I have lived in many countries despite my age. I’m 25, but I can confidently say that I have lived in Malaysia, Singapore, Japan and England. China and Korea too, if 1.5 months (in each place) can be considered significant enough.

Of course, there are people who have moved and lived their lived in plenty more countries than I have. Whenever people marvel at this plain fact of my life, I tend to brush it off and say, “I’m just lucky.” I really am. I can’t count my blessings enough for how lucky I am to be born into a family that isn’t just super supportive about what I do, but with parents who are financially well-off enough to make these overseas living and travelling happen for me.

Margaret, however, was to have none of those “I’m just lucky” bullshit.

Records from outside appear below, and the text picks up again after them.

-- ==== Sys2Proof/Machine/Cell.lean ====
section
/-! DEFINITION. The arithmetic of the arrays: products (R65, R66, R68, R80, R81, R114), cell sums (R69 to R71), column sums
(R72, R73), and the conversion at the bottom of a column (R75 to R77, R116). -/

namespace Sys2Proof.Machine

/-- The products that a cell forms for an operand pair, 0 where the arrays do not accept it (R64, R79, R88). `xmode` is 0
none, 1 table, 2 affine; `t` is the table's target format. -/
def pairProducts (a w xmode t : Nat) : Nat :=
  let isF8 (f : Nat) : Bool := f == 2 || f == 3
  let isH (f : Nat) : Bool := f == 4 || f == 5
  let isInt := w == 7 || w == 8
  let plain (a w : Nat) : Nat :=
    if a = 0 && w = 0 then 64
    else if (a == 0 || a == 1) && (w == 0 || w == 1) then 32
    else if isF8 a && isF8 w then 32
    else if isH a && isH w then 16
    else if a == 6 && w == 6 then 16
    else 0
  match xmode with
  | 0 => if isInt then 0 else plain a w
  | 1 =>
    if !isInt || (t == 0 && w != 7) then 0
    else if t == 0 then (if a == 0 then 64 else 0)
    else if t == 1 || t == 2 || t == 3 || t == 4 then plain a t else 0
  | 2 => if isInt && isH a then 16 else 0
  | _ => 0

/-- Bytes of an activation entry per vector (R90, R91). -/
def actBytes (a n : Nat) : Nat := if a = 6 then 2048 else 32 * n * fmtBits a / 8

/-- Source bytes of one row-load (R91). -/
def rowBytes (w n : Nat) : Nat := 32 * n * fmtBits w / 8

/-- A piece of a binary32 value (R81): 1 hi, 2 mid, 3 lo. Infinite and NaN operands have zero mid and lo pieces (R114). -/
def piece (k : Nat) (v : FNum) : FNum :=
  match v with
  | .fin s m e =>
    match k with
    | 1 => .fin s (m / 2 ^ 16) (e + 16)
    | 2 => .fin s (m / 2 ^ 8 % 2 ^ 8) (e + 8)
    | _ => .fin s (m % 2 ^ 8) e
  | x => if k = 1 then x else .fin false 0 0

/-- Whether a value is infinite or NaN. -/
def FNum.special : FNum → Bool
  | .fin _ _ _ => false
  | _ => true

/-- The product of two binary32 pieces (R113, R114): special states arise only in hi·hi, from the original operands. -/
def pieceProduct (ap wp a w : Nat) : FNum :=
  let x := (ieee 6).decode a
  let y := (ieee 6).decode w
  if x.special || y.special then (if ap = 1 && wp = 1 then FNum.mul x y else .fin false 0 0)
  else FNum.mul (piece ap x) (piece wp y)

/-- The product of two L operands by addition of codes (R65, R66). -/
def lProduct (a w : Option (Bool × Nat)) : FNum :=
  match a, w with
  | some (s, c), some (t, d) =>
    if c = 0 ∨ d = 0 then .fin false 0 0
    else
      let p := l8Mag ((c : Int) + d - 64)
      .fin (s != t) p.1 p.2
  | _, _ => .nan

/-- One product of a cell. `wf` is the format of the operand held in the weight register; an affine operand (format 16) is
the 9-bit difference q - z, held as 16 bits (R80, R89). -/
def product (af wf ap wp a w : Nat) : FNum :=
  if af = 0 ∨ af = 1 then lProduct (lOperand af a) (lOperand wf w)
  else if af = 6 then pieceProduct ap wp a w
  else
    let y : FNum := if wf = 16 then let i := sext 16 w; .fin (i < 0) i.natAbs 0 else decodeFmt wf w
    FNum.mul (decodeFmt af a) y

/-- How special states combine (R73). -/
def joinSpecial (a b : Nat) : Nat :=
  if a = 4 ∨ b = 4 then 4 else if a = 0 then b else if b = 0 then a else if a = b then a else 4

/-- The special state of a value. -/
def FNum.state : FNum → Nat
  | .fin _ _ _ => 0
  | .inf s => if s then 2 else 1
  | .nan => 4

/-- The sum of a cell's products (R69 to R71, R73). `sa` and `sw` are the block scales, 127 where there are none; a scale of
255 makes the block NaN (R63, R66). -/
def cellSum (ps : List FNum) (sa sw : Nat) : Carry :=
  let sp := ps.foldl (fun a p => joinSpecial a p.state) (if sa = 255 ∨ sw = 255 then 4 else 0)
  if sp ≠ 0 then ⟨sp, 0, -32768⟩
  else
    let top : Option Int := ps.foldl (fun a p =>
      match p with
      | .fin _ m e => if m = 0 then a else
        let t : Int := (Nat.log2 m : Int) + e
        some (match a with | none => t | some b => max b t)
      | _ => a) none
    match top with
    | none => Carry.zero
    | some t =>
      let x := t - 47
      let sig := ps.foldl (fun (a : Int) p =>
        match p with
        | .fin s m e =>
          let v : Int := if x ≤ e then (m * 2 ^ (e - x).toNat : Nat) else (m / 2 ^ (x - e).toNat : Nat)
          a + (if s then -v else v)
        | _ => a) 0
      ⟨0, sig, x + ((sa : Int) - 127) + ((sw : Int) - 127)⟩

/-- The magnitude shifted right, the sign restored (R72). -/
def truncInt (v : Int) (n : Nat) : Int :=
  if v = 0 ∨ Nat.log2 v.natAbs < n then 0
  else
    let m : Int := (v.natAbs / 2 ^ n : Nat)
    if v < 0 then -m else m

/-- Whether a significand fits in 56-bit two's complement (R72). -/
def fits56 (v : Int) : Bool := -(2 ^ 55 : Nat) ≤ v && v < (2 ^ 55 : Nat)

/-- A cell's result added to the value from above (R72, R73). -/
def columnAdd (above cell : Carry) : Carry :=
  let sp := joinSpecial above.special cell.special
  if sp ≠ 0 then ⟨sp, 0, -32768⟩
  else
    let xa := max above.x cell.x
    let t := truncInt above.sig (xa - above.x).toNat + truncInt cell.sig (xa - cell.x).toNat
    if fits56 t then ⟨0, t, xa⟩ else ⟨0, truncInt t 1, xa + 1⟩

/-- A scaled column value fitted into the carry form by the fewest right shifts (R75). -/
def fitCarry (neg : Bool) (m : Nat) (e : Int) : Carry :=
  if m = 0 then Carry.zero
  else
    let sh := (List.range 64).find? fun n => fits56 (truncInt (if neg then -(m : Int) else m) n)
    let n := sh.getD 64
    ⟨0, truncInt (if neg then -(m : Int) else m) n, e + n⟩

/-- A value in an output format (R76, R77): roundTiesToEven, an exact zero gives +0. -/
def outCode (f : Nat) (v : FNum) : Nat :=
  match v with
  | .nan => canonNan f
  | .inf s =>
    match linFmt f with
    | some p => if p.hasInf then p.sign s (p.maxCode + 1) else canonNan f
    | none => canonNan f
  | .fin s m e =>
    if m = 0 then 0
    else
      match linFmt f with
      | some p => (p.round .tiesEven s m e).code
      | none => (lRound f s m e).1

/-- The bottom of a column (R75 to R77): the column value, times the W16 scale `sigma` where one is given, in the output
format; `rest` fills the bits that a special carry form leaves open. -/
def columnOut (c : Carry) (ofmt : Nat) (sigma : Option Nat) (rest : Nat) : Nat :=
  match sigma with
  | none => if ofmt = 9 then c.write rest else outCode ofmt c.value
  | some g =>
    let v := FNum.mul c.value (decodeFmt 4 g)
    if ofmt = 9 then
      (match v with
        | .fin s m e => (fitCarry s m e).write rest
        | x => Carry.write ⟨x.state, 0, 0⟩ rest)
    else outCode ofmt v

/-- What a masked column delivers: +0, and a carry-form zero (R116). -/
def maskedOut (ofmt : Nat) : Nat := if ofmt = 9 then Carry.zero.write 0 else 0

/-- One column from the top, over its ungated rows in order (R72, R115). -/
def columnSum (inj : Carry) (cells : List Carry) : Carry := cells.foldl columnAdd inj

end Sys2Proof.Machine
end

It was the first time in our conversations that I actually heard frustration in her voice. She insisted, that it really isn’t just luck. It is definitely a privilege, that we have to admit. I am privileged.

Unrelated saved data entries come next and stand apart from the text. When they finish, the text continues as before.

-- ==== Sys2Proof/Machine/Movers.lean ====
section
/-! DEFINITION. Address generators and memory movers (R155 to R161). -/

namespace Sys2Proof.Machine

/-! ### Addresses (R155, R159) -/

/-- A stream of a core. -/
def State.stream (s : State) (k g : Nat) : Option Stream := ((s.seq k).streams.find? fun e => e.1 = g).map fun e => e.2
/-- The same replaced. -/
def State.setStream (s : State) (k g : Nat) (x : Stream) : State := s.setSeq k { s.seq k with streams := Tbl.set (s.seq k).streams g x }

/-- A generator of a core. -/
def State.gen_ (s : State) (k g : Nat) : Gen := Tbl.get Gen.reset (s.seq k).gens g

/-- Runs of one loop nest. -/
def Gen.total (x : Gen) : Nat := (x.bounds.take x.levels).foldl (· * ·) 1

/-- The address of a run, its place in the nest counted with i0 fastest. -/
def Gen.addr (x : Gen) (base pos : Nat) : Nat :=
  let z := (List.range x.levels).foldl (fun (a : Int × Nat) j =>
    let b := max 1 (x.bounds.getD j 1)
    (a.1 + (a.2 % b : Nat) * x.strides.getD j 0, a.2 / b)) ((base : Int), pos)
  twos 56 z.1

/-- The next usable address record of a list: it with those after it, or the fault of reserved bits (R159). A record that is not
VALID is skipped, its END with it. -/
def nextRec : List Nat → Except Nat (Option (Nat × List Nat))
  | [] => .ok none
  | r :: l => if bits 61 56 r ≠ 0 then .error 0x040A else if r.testBit 63 then .ok (some (r, l)) else nextRec l

/-- The base in use of a stream: an INDIRECT one takes its next record, popping an address entry when it has none left. None
while the address queue is empty, or while every record left was skipped. -/
def State.streamBase (s : State) (k g : Nat) (st : Stream) : State × Except Nat (Option (Stream × Nat)) :=
  match st.base with
  | some b => (s, .ok (some (st, b)))
  | none =>
    let x := s.gen_ k g
    let q := s.queue k x.aq
    match st.recs, q.entries with
    | [], [] => (s, .ok none)
    | recs, es =>
      let fresh := recs.isEmpty
      let s := if fresh then s.setQueue k x.aq { q with entries := es.drop 1 } else s
      let recs := if fresh then (List.range 32).map fun i => lane 64 i ((es.headD Entry.reset).data) else recs
      match nextRec recs with
      | .error c => (s, .error c)
      | .ok none => (s.setStream k g { st with recs := [] }, .ok none)
      | .ok (some (r, l)) =>
        let st := { st with base := some (bits 55 0 r), recs := l, lastRec := r.testBit 62 }
        (s.setStream k g st, .ok (some (st, bits 55 0 r)))

/-- A stream after one more run: its nest wraps, and the stream ends after its last one (R155, R159). -/
def Stream.ran (st : Stream) (x : Gen) : Stream :=
  if st.pos + 1 < x.total then { st with pos := st.pos + 1 }
  else if x.indirect && !st.lastRec then { st with pos := 0, base := none }
  else { st with pos := 0, finished := true, recs := [] }

/-! ### What a mover may do -/

/-- Whether a core's movers are at work: they run on while the core is halted, and stand while it is held (R163, R165). -/
def State.movers (s : State) (k : Nat) : Bool := s.running k && s.seqState k ≠ 4 && (s.seq k).loaded

/-- A mover's access (R261). -/
def moverAccess (h : Shard) (k g kind va : Nat) : Access :=
  { ctx := h.ctx, tag := h.tag, engine := k, source := 0x40 + g, kind := kind, va := va, rep := 0, since := none }

/-- A stream's entry goes into its queue when it has room; the last one carries LAST (R146, R149, R158). -/
def State.pushStream (s : State) (k g : Nat) (st : Stream) : State :=
  let x := s.gen_ k g
  if (s.qdesc k x.dq).depth ≤ (s.queue k x.dq).occ then s.setStream k g st
  else
    (s.setStream k g { st with partEntry := 0, partData := 0 }).pushFrom k x.dq (4 + g) ⟨st.partData, st.stamp.getD 0, st.finished, 0, 0⟩

/-- MOVER_READ_RETURN (R158): the next run's bytes go into the entry being packed, and a full or last entry is pushed. An entry that
found its queue full is tried again. -/
def State.moverRead (s : State) (k g : Nat) : State :=
  match s.stream k g, (s.core k).shard with
  | some st, some h =>
    let x := s.gen_ k g
    let width := (s.qdesc k x.dq).width
    if !s.movers k || x.store then s
    else if st.partEntry = width || (st.finished && st.partEntry ≠ 0) then s.pushStream k g st
    else if st.finished then s
    else
      match s.streamBase k g st with
      | (t, .error c) => t.seqFault k c
      | (t, .ok none) => t
      | (t, .ok (some (st, b))) =>
        let va := x.addr b st.pos
        if va % 32 ≠ 0 then t.seqFault k 0x040C
        else
          match t.unitRead (.mover k g) (moverAccess h k g 0 va) x.run h.ring h.aseq with
          | (t, .wait) => t.setStream k g { st with stalled := true }
          | (t, .fail c) => t.failShard k c
          | (t, .data v bad) =>
            let t := (t.setStream k g { st with stalled := false }).count k 5 1 1
            if bad then t.seqFault k 0x040B
            else
              let st := { st with stalled := false, partData := st.partData + v * 2 ^ (8 * st.partEntry), partEntry := st.partEntry + x.run }
              let st := st.ran x
              if st.partEntry = width || st.finished then t.pushStream k g st else t.setStream k g st
  | _, _ => s

/-- STORE_MOVER_WRITE (R158): an entry is popped when the one before it is written out, and its next run is written. -/
def State.moverWrite (s : State) (k g : Nat) : State :=
  match s.stream k g, (s.core k).shard with
  | some st, some h =>
    let x := s.gen_ k g
    let width := (s.qdesc k x.dq).width
    if !s.movers k || !x.store || st.finished then s
    else
      match s.streamBase k g st with
      | (t, .error c) => t.seqFault k c
      | (t, .ok none) => t
      | (t, .ok (some (st, b))) =>
        let q := t.queue k x.dq
        match (if st.partEntry = 0 then q.entries.head?.map fun e => e.data else some st.partData) with
        | none => t
        | some data =>
          let va := x.addr b st.pos
          if va % 32 ≠ 0 then t.seqFault k 0x040C
          else
            let t := if st.partEntry = 0 then t.setQueue k x.dq { q with entries := q.entries.drop 1 } else t
            let st := if st.partEntry = 0 then { st with partEntry := width, partData := data } else st
            match t.unitWrite (.mover k g) (moverAccess h k g 1 va) x.run (st.partData % 2 ^ (8 * x.run)) h.ring h.aseq with
            | (t, .wait) => t.setStream k g { st with stalled := true }
            | (t, .fail c) => t.failShard k c
            | (t, .data n _) =>
              let st := { st with
                stalled := false, acks := st.acks + n, partEntry := st.partEntry - x.run
                partData := st.partData / 2 ^ (8 * x.run) }
              let st := st.ran x
              (t.setStream k g (if st.finished then { st with partEntry := 0, partData := 0 } else st)).count k 5 1 1
  | _, _ => s

/-- Whether a stream has nothing left to do (R157): a LOAD has pushed its last entry, a STORE's writes are all acknowledged, those
on a peer by its messages. -/
def State.streamOver (s : State) (k g : Nat) (st : Stream) (h : Shard) : Bool :=
  st.finished && st.partEntry = 0 && st.acks = 0 &&
    (!(s.gen_ k g).store || ((s.ring h.ring).accepted.all fun c => c.aseq ≠ h.aseq || c.arcWait = 0))

/-- STREAM_COMPLETE (R157): the generator is free again. -/
def State.streamComplete (s : State) (k g : Nat) : State :=
  match s.stream k g, (s.core k).shard with
  | some st, some h =>
    if s.movers k && s.streamOver k g st h then
      (s.setSeq k { s.seq k with streams := Tbl.erase (s.seq k).streams g }).finishSeq k
    else s
  | _, _ => s

/-- MOVER_READ_RETURN (R158). -/
def execMoverReadReturn (k g : Nat) (s : State) : Res := onUnit s (isCore k && isGen g) (s.moverRead k g)
/-- STORE_MOVER_WRITE (R158). -/
def execStoreMoverWrite (k g : Nat) (s : State) : Res := onUnit s (isCore k && isGen g) (s.moverWrite k g)
/-- STREAM_COMPLETE (R157). -/
def execStreamComplete (k g : Nat) (s : State) : Res := onUnit s (isCore k && isGen g) (s.streamComplete k g)

end Sys2Proof.Machine
end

But it is also self-determination. Margaret has filled her life with lots and lots of wonderful travels. She was born in Australia but moved to Canada and married the man she met for visa (with whom she just separated from 6 years ago), and across the next decades, spent time all over the world, including 1.5 years in India, to travel and volunteer. Age isn’t stopping her. This trip to Australia is her homecoming trip. She’s planning to uproot herself from Canada and move back to Australia – yes, at age 63 – to explore this part of the world and at the same time, rediscover herself and her heritage.

She isn’t the richest among her friends. Moving back to Australia, with its high cost of living, also means that she is poorer than she is in Canada. Her friends are always telling her how jealous they are of her globe-trotting life. They could afford it well enough, she says, but they aren’t. They chose to stay and work on weekends for more riches that they spend on expensive watches instead of on a flight and some time abroad.

We’re lucky to have some monies, we’re privileged to be able to afford our travels, but ultimately it’s about the choices we make. We made the decision to see the world, and that autonomy, that choice, should not be undermined.

This really shifted my perspective.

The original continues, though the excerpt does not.